DESCRIPTION OF EVENT
On March 10, 2009, during the performance of surveillance procedure 3-PT-R006A, main steam (MS) (SB} safety valves (MSSVs) (RV} MS-45-1 and MS-48-3 failed their As-Found lift set point test. In accordance with the test, these valves must lift at +/- 3% of their required setting. Valve MS-45-1 lifted at 1112.7 psig outside its acceptance range of 1034 to 1096 psig. Valve MS-48-3 lifted at 1165.1 psig outside its acceptance range of 1077 to 1143 psig. All other MSSVs valves tested passed their As-Found test criteria and were left within +/- 1% -of their required setting in accordance with the test procedure.
Technical Specification (TS) 3.7.1,'Main Steam Safety Valves," requires the MSSVs to be operable in accordance with TS Tables 3.7.1-1 and 3.7.1.-2. TS Surveillance Requirement (SR) 3.7.1.1 requires each MSSV be verified to lift per Table 3.7.1-2 in accordance with the Inservice Testing (IST) Program.
Operability of the MSSVs is determined by periodic surveillance testing in accordance with the TS and IST program. As these two valves were found outside their limit they failed their AS-Found test criteria. MS-45-1 is associated with steam generator (SG)-31 and MS-48-3 is associated with SG-33.

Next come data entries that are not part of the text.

/-- A block that no trigger claims, the unit's latest, leaves the order of the region; the last one gives its units back. -/
def dropBlock (s : State) (k : Fin 16) (u a : Nat) : State :=
  let w := s.wptr k 1
  s.modGl k (fun g =>
    let rest := (onBlock u a (fun _ => none) g.blocks.reverse).reverse
    if (g.blocks.getLast?.map (fun b => (b.unit_, b.addr))) = some (u, a) then
      { g with blocks := rest, cap := (rest.getLast?.map (fun b => (⟨b.endPtr, b.endLap⟩ : RgnAlloc))).getD w }
    else { g with blocks := rest })

/-- The Gleaner has the header of a unit's earliest block at an address that has none (R262). -/
def setHeader (s : State) (k : Fin 16) (u a : Nat) (h : List Byte) : State :=
  s.modGl k (fun g => { g with blocks := onBlock u a (fun b => some { b with header := some h }) g.blocks })

/-- Write the capture words that wait in a slice's FIFO; those of an instance that is not live are discarded (R261, R402, R458). -/
def drainCaps (s : State) (n : Fin 12) : State :=
  let ws := s.slices[n].caps
  let s := s.modSlice n (fun x => { x with caps := [] })
  ws.foldl (fun s w => s.forInst (Fin.ofNat 16 w.sess) w.inst (fun s => s.writeView w.sess w.addr (leBytes 4 w.word))) s

/-- Do words of a block still wait in a capture FIFO? -/
def wordsWait (s : State) (k : Fin 16) (a e : Nat) : Bool :=
  s.slices.any (fun x => x.caps.any (fun w => w.sess == k.val && decide (a ≤ w.addr) && decide (w.addr < e)))

/-- Write the headers of the region's first blocks whose headers are formed and whose words are in DDR4, and advance the write pointer over them (R256). -/
def writeHeaders (s : State) (k : Fin 16) : Nat → State
  | 0 => s
  | fuel + 1 =>
    match s.gleaners[k].blocks with
    | [] => s
    | b :: t =>
      match b.header with
      | none => s
      | some h =>
        let n := ptrGap (s.rgnSize k 1) (s.wptr k 1) ⟨b.endPtr, b.endLap⟩
        let fl := fieldAt h 2 2
        let e := if b.endPtr = 0 then s.rgnSize k 1 else b.endPtr
        let d : DoneBlock := ⟨b.addr, s.rgnBase k 1 + 64 * e - b.addr, n, b.endPtr, b.endLap, fieldAt h 1 1, bitOf fl 1, s.runInst k⟩
        if s.wordsWait k b.addr (s.rgnBase k 1 + 64 * e) then s else
        (((s.writeView k b.addr h).modGl k (fun g => { g with blocks := t, done := g.done ++ [d] })).setWptr k 1
          ⟨b.endPtr, b.endLap⟩).writeHeaders k fuel

/-! ### Stamp lines (R278–R282) -/

/-- Padding entry. -/
def padEntry : Nat := 15 * 2 ^ 60

/-- Does an entry of a line carry the LOSS of input `i` (R279)? -/
def carriesLoss (i : Nat) (e : Nat) : Bool := e / 2 ^ 60 == 1 && bitOf e 59 && bitsOf e 48 7 == i

/-- The entries of a line that found no room are lost: the next stamp written carries what LOSS they carried (R277, R281; log 62). -/
def lineLost (s : State) (l : List Nat) : State :=
  { s with inputs := Vector.ofFn (fun i => if l.any (carriesLoss i) then { s.inputs[i] with owed := true } else s.inputs[i]) }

There are five code safety valves (MSSVs) and one atmospheric dump valve (ADV) (RV} on each main steam (MS) line outside the Reactor Containment (NH} and upstream of the MS isolation valves (ISV}. The five code safety valves (MSSV) consist of four 6-inch by 10-inch and one 6-inch by 8-inch valve per SG on each of four MS lines. The valves are set to open at 1065, 1080, 1095, 1110, and 1120 psig. The operability of the MSSVs is defined as the ability to open within the set points tolerances, relieve SG overpressure, and reset when pressure has been reduced. The accident analysis requires five MSSVs per SG to provide overpressure protection for design basis transients occurring at 102% reactor thermal power. The MSSVs are Code relief valves, manufactured by Crosby Valve and Gauge Company {C710}. The 6-inch by 8-inch valves (e.g., MS 45-1) are Model # HC-65W-6Q8. The 6-inch by 10-inch valves (e.g., MS-48-3) are Model # HC-65W 6R10.
Cause of Event
The apparent cause of the two MSSVs lifting greater than 3% of their nominal setpoint is indeterminate but most likely caused by setpoint drift. MS-45-1 and MS-48-3 were disassembled and inspected and identified to have some scoring on their valve spindles. Assessment with Original Equipment Manufacturer (OEM) could not directly relate the indications discovered on the valves' spindles to the As-Found test results.
Corrective Actions
The following corrective actions have been performed under Entergy's Corrective Action Program to address the cause and prevent recurrence:
- Adjusted and tested each valve (MS45-1, MS-48-3) within the +/- As-Left set point criteria upon initial discovery of failures.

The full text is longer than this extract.